FIG. 1 is a front view of a punch for burr punching according to the present invention.

FIG. 2 is a diagram showing a manufacturing process of a cemented carbide chip having a superabrasive grain layer.

FIG. 3 is a side view of a punch showing another embodiment.

FIG. 4 is a graph showing the relationship between the length and strength of a cemented carbide tip.

FIG. 5 is an explanatory diagram showing a burr occurrence state.

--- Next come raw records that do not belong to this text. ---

-- ==== Sys2Proof/Machine/Firmware.lean ====
section
/-! DEFINITION. Firmware at work on faulted contexts: migration and the action of each class (R329, R333, R334, R339), demand-zero
pages (R106, R338), the replay of an activation (R51), and the service requests of notice handlers (R280, R335, R344). Firmware is
modelled by what the manual says it does; its own instructions are not. -/

namespace Sys2Proof.Machine

/-! ## Queues as firmware sees them -/

/-- Queue `q` of partition `p`; from partition 4096 on, the administrative queue (R370). -/
def State.queue (s : State) (p q : Nat) : Queue := if 4096 ≤ p then s.host.admin else Table.get {} (s.part p).queues q

/-- A queue changed by `f`. -/
def State.modQueue (s : State) (p q : Nat) (f : Queue → Queue) : State :=
  if 4096 ≤ p then { s with host := { s.host with admin := f s.host.admin } }
  else s.modPart p fun x => { x with queues := Table.set x.queues q (f (Table.get {} x.queues q)) }

/-- The command in service of a queue ends with a status (R339, R341): it is then to be completed. -/
def Queue.ended (u : Queue) (status : Nat) : Queue :=
  if u.phase = 3 then { u with phase := 4, status := status } else u

/-- The command that an activation of a service core serves ends faulted (R339). -/
def State.faultCommand (s : State) (t : Option QTag) : State :=
  match t with
  | some g => s.modQueue g.part g.q fun u => if u.ncmd = g.cmd then u.ended 1 else u
  | none => s

/-! ## Page faults (R106, R107, R338) -/

/-- A page fault among service faults: its address and KIND (R106, R107); of a pump's it is word 7's address (R338). -/
def FaultRec.page (r : FaultRec) : Option (Nat × Nat) :=
  if r.code = 0x07 then some (r.addr.toNat, r.kind)
  else if r.code = 0x15 ∧ r.sub = 5 then some (r.w7.toNat, 4)
  else none

/-- The physical address of a level-3 entry of 64 KiB blocks (R98). -/
def entryPa (p : Phys) (root va : Nat) : Option Nat :=
  let e1 := p.edge (root * 65536 + 8 * bitsOf va 51 40) 8
  let e2 := p.edge (pteFrame e1 * 65536 + 8 * bitsOf va 39 28) 8
  if bitOf e2 5 then none else some (pteFrame e2 * 65536 + 8 * bitsOf va 27 16)

/-- The leaf that firmware installs for a demand-zero page (R106 step 3). -/
def dzLeaf (w wi frame : Nat) : Nat :=
  let home := if bitOf w 62 then 2 ^ 48 + wi * 2 ^ 49 else bitsOf w 46 32 * 2 ^ 49
  home + frame * 1024 + 7

/-- Firmware resolves a page of partition `p` (R106 step 3): a zeroed frame of the pool is installed where the walk stopped at a
level-3 entry with V = 0. Where another context's fault has had the page installed meanwhile, nothing is left to do; `absent` says
that the context's own access found no page. A large block takes no single frame (DEDUCED, log 34). A frame of a station that is not
ready is not granted (R27), and a monitor of the table's line sees the write (R183). -/
def State.resolvePage (s : State) (p va kind : Nat) (absent : Bool) : Option State :=
  let x := s.part p
  let root := bitsOf x.ptroot.toNat 51 16
  let wi := bitsOf va 56 52
  let w := (Table.get 0 x.win wi).toNat
  if !bitOf w 63 then none
  else
    match (s.walk root va).1 with
    | .leaf .. => if absent ∧ x.ptroot.getLsbD 0 ∧ kind ≠ 3 then some s else none
    | .stop lvl info =>
      match x.pool, entryPa s.phys root va with
      | f :: rest, some pa =>
        if x.ptroot.getLsbD 0 ∧ lvl = 3 ∧ info = 0 ∧ kind ≠ 3 ∧ s.stationsReady f then
          let s1 := ((s.grantFrame agentKey f (p + 1)).modPart p fun x => { x with pool := rest }).wroteAt agentKey fun a => a / 256 == pa / 256
          some { s1 with phys := s1.phys.edgePut pa (leBytes 8 (dzLeaf w wi f)) }
        else none
      | _, _ => none

/-- A context parked on a record of the host's batched fault queue (R106 step 4, R107): contexts of one tile on one page share the
record. -/
def State.park (s : State) (t p : Nat) (h : Held) (va kind : Nat) : State :=
  let page : Word := BitVec.ofNat 64 (va / 65536 * 65536)
  match s.host.faultq.find? fun r => r.tile == t && r.part == p && r.vpage == page with
  | some r => s.modSvc t fun v => { v with
      held := v.held.map fun x => if x == h then { x with parked := true, waiting := true, seq := r.seq.toNat } else x }
  | none =>
    let q := (s.tile t).seq
    let r : PageRec := ⟨page, kind, q, t, p, h.core % 0x100000⟩
    let s1 := { s with host := { s.host with faultq := s.host.faultq ++ [r] } }
    (s1.modTile t fun x => { x with seq := x.seq + 1 }).modSvc t fun v => { v with
      held := v.held.map fun x => if x == h then { x with parked := true, waiting := true, seq := q.toNat } else x }

/-- Firmware's answer to a page fault (R106, R338). -/
def State.servePage (s : State) (t p : Nat) (h : Held) (va kind : Nat) : State :=
  match s.resolvePage p va kind (h.frec.code == 0x07) with
  | some s1 => s1.resumeHeld h ((s1.core h.core).context h.slot h.act).pc
  | none => s.park t p h va kind

/-! ## Migration and the action of each class (R329, R333) -/

/-- The notice of a faulted context (R279): its record, for channel 29 of its newt. -/
def noticeMsg (t : Nat) (h : Held) (cls : Nat) (a : Act) : Msg :=
  { route := BitVec.ofNat 64 (h.core % 0x100000 + 29 * 2 ^ 20), len := 64, words := h.frec.words h.core h.slot cls a.seq,
    src := svcOf t, tag := a.life.tag, note := .context t h.core h.slot h.act }

/-- Channel 29 of a core takes notices (R32, R333). -/
def Core.takesNotices (c : Core) : Bool := (c.chan 29).valid && !(c.chan 29).mask

/-- The kill of a context; where it is a channel 29 activation, the context whose notice it was handling is killed too, unless it has been
resumed or killed (R334). -/
def State.killFaulted (s : State) (h : Held) (a : Act) : State :=
  let s1 := s.killHeld h
  match (if a.chan = 29 then s.heldFor a.life.notice else none) with
  | some x => s1.killHeld x
  | none => s1

/-- A pair whose fingerprints mismatched twice: the context is killed and the pair is uncoupled (R395). -/
def State.killPair (s : State) (h : Held) (a : Act) : State :=
  let s1 := s.killFaulted h a
  if (s1.core h.core).ctl.pair.isSome ∧ (s1.core h.core).ctl.leader then s1.uncouple h.core else s1

/-- A context waits, faulted, for the requests of its notice handler. -/
def State.awaitHandler (s : State) (t : Nat) (h : Held) : State :=
  s.modSvc t fun v => { v with held := v.held.map fun x => if x == h then { x with waiting := true } else x }

/-- What firmware of tile `t` does with a context of a newt (R333, R334, R348, R354). -/
def State.actOn (s : State) (t : Nat) (h : Held) : State :=
  let c := s.core h.core
  let a := c.context h.slot h.act
  let own : Bool := a.chan == 29 || a.life.kind == .evict || a.life.kind == .resume
  match s.heldClass h, h.frec.page with
  | 0, _ => if !own ∧ c.takesNotices then (s.awaitHandler t h).arrive h.core (noticeMsg t h 0 a) else s.killFaulted h a
  | 1, some (va, kind) =>
    match (if own then none else s.holding h.core) with
    | some p => s.servePage t p h va kind
    | none => s.killFaulted h a
  | _, _ => if h.frec.code = 0x0F then s.killPair h a else s.killFaulted h a

/-- What becomes of a fault on a service core (R339): at level S the activation is killed and its command ends faulted; at level F
the tile stops reporting ready until its image is rolled back, and the activation stays as it is (DESIGN CHOICE, log 35). -/
def State.actOnSvc (s : State) (t : Nat) (h : Held) : State :=
  let a := (s.core h.core).slot h.slot
  if a.chan < 32 then (s.killHeld h).faultCommand a.life.tag
  else (s.awaitHandler t h).modTile t fun x => { x with ready := false, svc := { x.svc with bad := true } }

/-- The service core that holds a context still to be served, and the context. -/
def State.toServe (s : State) (k i : Nat) : Option (Nat × Held) :=
  s.tiles.findSome? fun x =>
    (x.2.svc.held.find? fun h => h.core == k && h.slot == i && !h.waiting).map fun h => (x.1, h)

/-- The channel of the activations that firmware dispatches for faulted contexts: the first one of level F (DESIGN CHOICE, log 118). -/
def fwChan : Nat := 32

/-- The slot of a firmware activation that the service core of tile `t` can dispatch now: it runs nothing, is neither halted nor on a tile
that is not ready, and has a free slot (R27, R42, R329, R401). -/
def State.firmwareSlot (s : State) (t : Nat) : Option Nat :=
  let c := s.core (svcOf t)
  if c.ctl.run.isSome || c.dbg.halted || !(s.tile t).ready then none else c.firstFree (List.range 16)

/-- A firmware activation dispatched in slot `j` of the service core of tile `t` for held context `h`: it runs, holds the context, and its
fault CSRs are loaded from the record (R160, R329 step 3). -/
def State.dispatchFw (s : State) (t j : Nat) (h : Held) : State :=
  s.modCore (svcOf t) fun c => (c.startAct fwChan j {} 0 (Held.life (some h) {} (none, none))).freshChunk

/-- Its end: its slot is free (R49). Firmware's own instructions are not modelled: it ends in the step that dispatches it (log 35). -/
def State.endFw (s : State) (t j : Nat) : State :=
  s.modCore (svcOf t) fun c => { c.modCtl fun x => { x with run := none } with slots := drop c.slots j }

/-- MIGRATION: the faulted context in slot `i` of core `k` reaches its service core, which dispatches a firmware activation with its
record, and firmware acts on its class (R329, R333). A replay does not migrate. -/
def execMigration (k i : Nat) (s : State) : Host.Outcome State Fault Refusal :=
  match s.toServe k i with
  | none => .next s
  | some (t, h) =>
    if s.heldClass h = 2 then .next s
    else
      match s.firmwareSlot t with
      | none => .next s
      | some j =>
        let s1 := s.dispatchFw t j h
        .next ((if isSvc k then s1.actOnSvc t h else s1.actOn t h).endFw t j)

/-! ## Replay (R51) -/

/-- The replay counter of a core one higher (R398). -/
def Core.countReplay (c : Core) : Core :=
  { c with cnt := { c.cnt with replays := if c.cnt.replays = 0xFFFFFFFF then c.cnt.replays else c.cnt.replays + 1 } }

/-- The triggering message, or the stream, delivered again at the head of its channel (R51 step 4). -/
def Core.redeliver (c : Core) (a : Act) : Core :=
  c.modInb a.chan fun i => { i with
    live := none
    q := match a.life.whole with
      | some m => { m with replays := m.replays + 1, place := [] } :: i.q
      | none => i.q
    again := match a.life.flow with
      | some f => some { f with eos := some { f.eosMsg with replays := f.eosMsg.replays + 1 } }
      | none => i.again }

/-- The units that an activation's message or stream carried. -/
def ActLife.units (l : ActLife) : List OUnit :=
  match l.whole, l.flow with
  | some m, _ => m.carry
  | none, some f => f.carry
  | none, none => []

/-- The activation numbered `q` of slot `i`, in its slot or moved out of it, is replayed (R51, R64). -/
def Core.replayAct (c : Core) (i : Nat) (q : BitVec 32) : Core :=
  let out := c.moved.any fun m => m.1 == i && m.2.uid == q
  let a := c.context i q
  let h := if out then movedAs i else holderOf i
  let c1 := { c with ord := { c.ord with ob := c.ord.ob.filter fun e => e.slot != (if out then movedAs i else i) } }
  let c2 := ((c1.unowe h a.life.owed).dropUnits h a.life.units).takeUnits holderNet a.life.units
  let c3 := (c2.redeliver a).countReplay
  if out then { c3 with moved := none } else { c3 with slots := drop c3.slots i }

/-- The message at the head of channel `ch` of core `k` placed in the inbox ring, where it was delivered again (R35, R51). -/
def State.placeHead (s : State) (k ch : Nat) : State :=
  match ((s.core k).inb ch).q with
  | m :: t =>
    if m.place.isEmpty then
      let x := s.placeMsg k m
      x.1.modCore k fun c => c.modInb ch fun i => { i with q := x.2 :: t }
    else s
  | [] => s

/-- REPLAY: the activation in slot `i` of core `k`, stopped by fault 0x06 under the conditions of R51, is discarded and its message
is delivered again. -/
def execReplay (k i : Nat) (s : State) : Host.Outcome State Fault Refusal :=
  match s.toServe k i with
  | none => .next s
  | some (_, h) =>
    if s.heldClass h = 2 then
      let ch := ((s.core k).context i h.act).chan
      .next (((((s.forgetHeld k i h.act).modCore k fun c => c.replayAct i h.act).placeHead k ch).modCore k Core.wakeLocal).mirror k)
    else .next s

/-! ## Service requests (R280, R335) -/

/-- The context on which the running activation, a notice handler, may act (R280): it is still held. -/
def State.noticed (s : State) (k : Nat) : Option Held := s.heldFor (s.core k).act.life.notice

/-- The notice of the running activation of core `k` is served: it handles nothing more (R280). -/
def State.noticeServed (s : State) (k : Nat) : State :=
  s.modCore k fun c => c.modAct fun a => { a with life := { a.life with notice := none } }

/-- The trapping activation of core `k` resumes at the successor of its trap (R139): it has faulted, and firmware returns it. -/
def State.afterTrap (s : State) (k : Nat) (imm : BitVec 16) (npc : Word) : State :=
  let i := (s.core k).runSlot
  let q := (s.core k).act.uid
  let r := { immFault 0x13 imm with pc := (s.core k).act.pc }
  let s1 := s.raise k r
  match (s1.tile (tileOf k)).svc.held.find? fun h => h.core == k && h.slot == i && h.act == q with
  | some h => s1.resumeHeld h npc
  | none => s1

/-- A service request (R139, R280): the chunk commits as it does before every fault, firmware acts, and the activation resumes at
the successor of the `trap`; a request of no notice handler, or for a context already resumed or killed, is an object fault. -/
def service (imm : BitVec 16) (f : State → Nat → Held → Except FaultRec State) : M PUnit := do
  let k ← me
  if ((← getS).noticed k).isNone then fault (objFault 0)
  commitFirst
  let s ← getS
  match s.noticed k with
  | none => fault (objFault 0)
  | some h =>
    match f s k h with
    | .error r => fault r
    | .ok s1 => fun c => .error (.leave (s1.afterTrap k imm c.npc))

/-- `trap #0x7F01` (R280, R344): the context is killed. -/
def execTrapKillContext (s : State) : Host.Outcome State Fault Refusal :=
  run (service 0x7F01 fun s k h => .ok ((s.killHeld h).noticeServed k)) s

/-- `trap #0x7F02` (R280): the context resumes at its faulting instruction. -/
def execTrapResumeAtFault (s : State) : Host.Outcome State Fault Refusal :=
  run (service 0x7F02 fun s k h => .ok ((s.resumeHeld h ((s.core h.core).context h.slot h.act).pc).noticeServed k)) s

/-- The successor of the PC at which an activation stopped (R111). -/
def Act.successor (a : Act) : Word := if bitsOf a.pc.toNat 5 0 < a.hdr then a.pc + 1 else (a.pc &&& ~~~63#64) + 65

/-- `trap #0x7F03` (R280): the context resumes at the successor of its faulting instruction. -/
def execTrapResumePastFault (s : State) : Host.Outcome State Fault Refusal :=
  run (service 0x7F03 fun s k h => .ok ((s.resumeHeld h ((s.core h.core).context h.slot h.act).successor).noticeServed k)) s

FIG. 6 is a front view of a conventional burr punching punch.

[Explanation of symbols]

 10 Punch base material 11,15 Carbide chip 11a, 15a Chip base material 11b, 15b Diamond sintered body layer 50 Mold resin 51 Outer lead 52 Dam bar 55, 56 Burr

 ─────────────────────────────────────────────────── ─── Continuation of the front page (72) Inventor Toshikazu Shigenaga 210 Takeno, Ota, Marumachi, Ukiha-gun, Fukuoka Noritake Diamond Co., Ltd. In the company

Claims (4)

[Claims] 1. A punch for cutting or bending used in a semiconductor device package manufacturing process, wherein a cemented carbide chip having a superabrasive grain layer pre-baked and formed on a metal member is fixed to the tip portion by a brazing method. A punch for manufacturing a semiconductor device, which is characterized in that 2. The punch for manufacturing a semiconductor device according to claim 1, wherein the tip portion is formed in the shape of a comb tooth. 3. The superabrasive layer is a diamond sintered body layer or a CBN sintered body layer.
2. A punch for manufacturing a semiconductor device as described in 2 above. 4. The punch according to claim 1, wherein the abrasive grain layer has a thickness of 200 μm or more.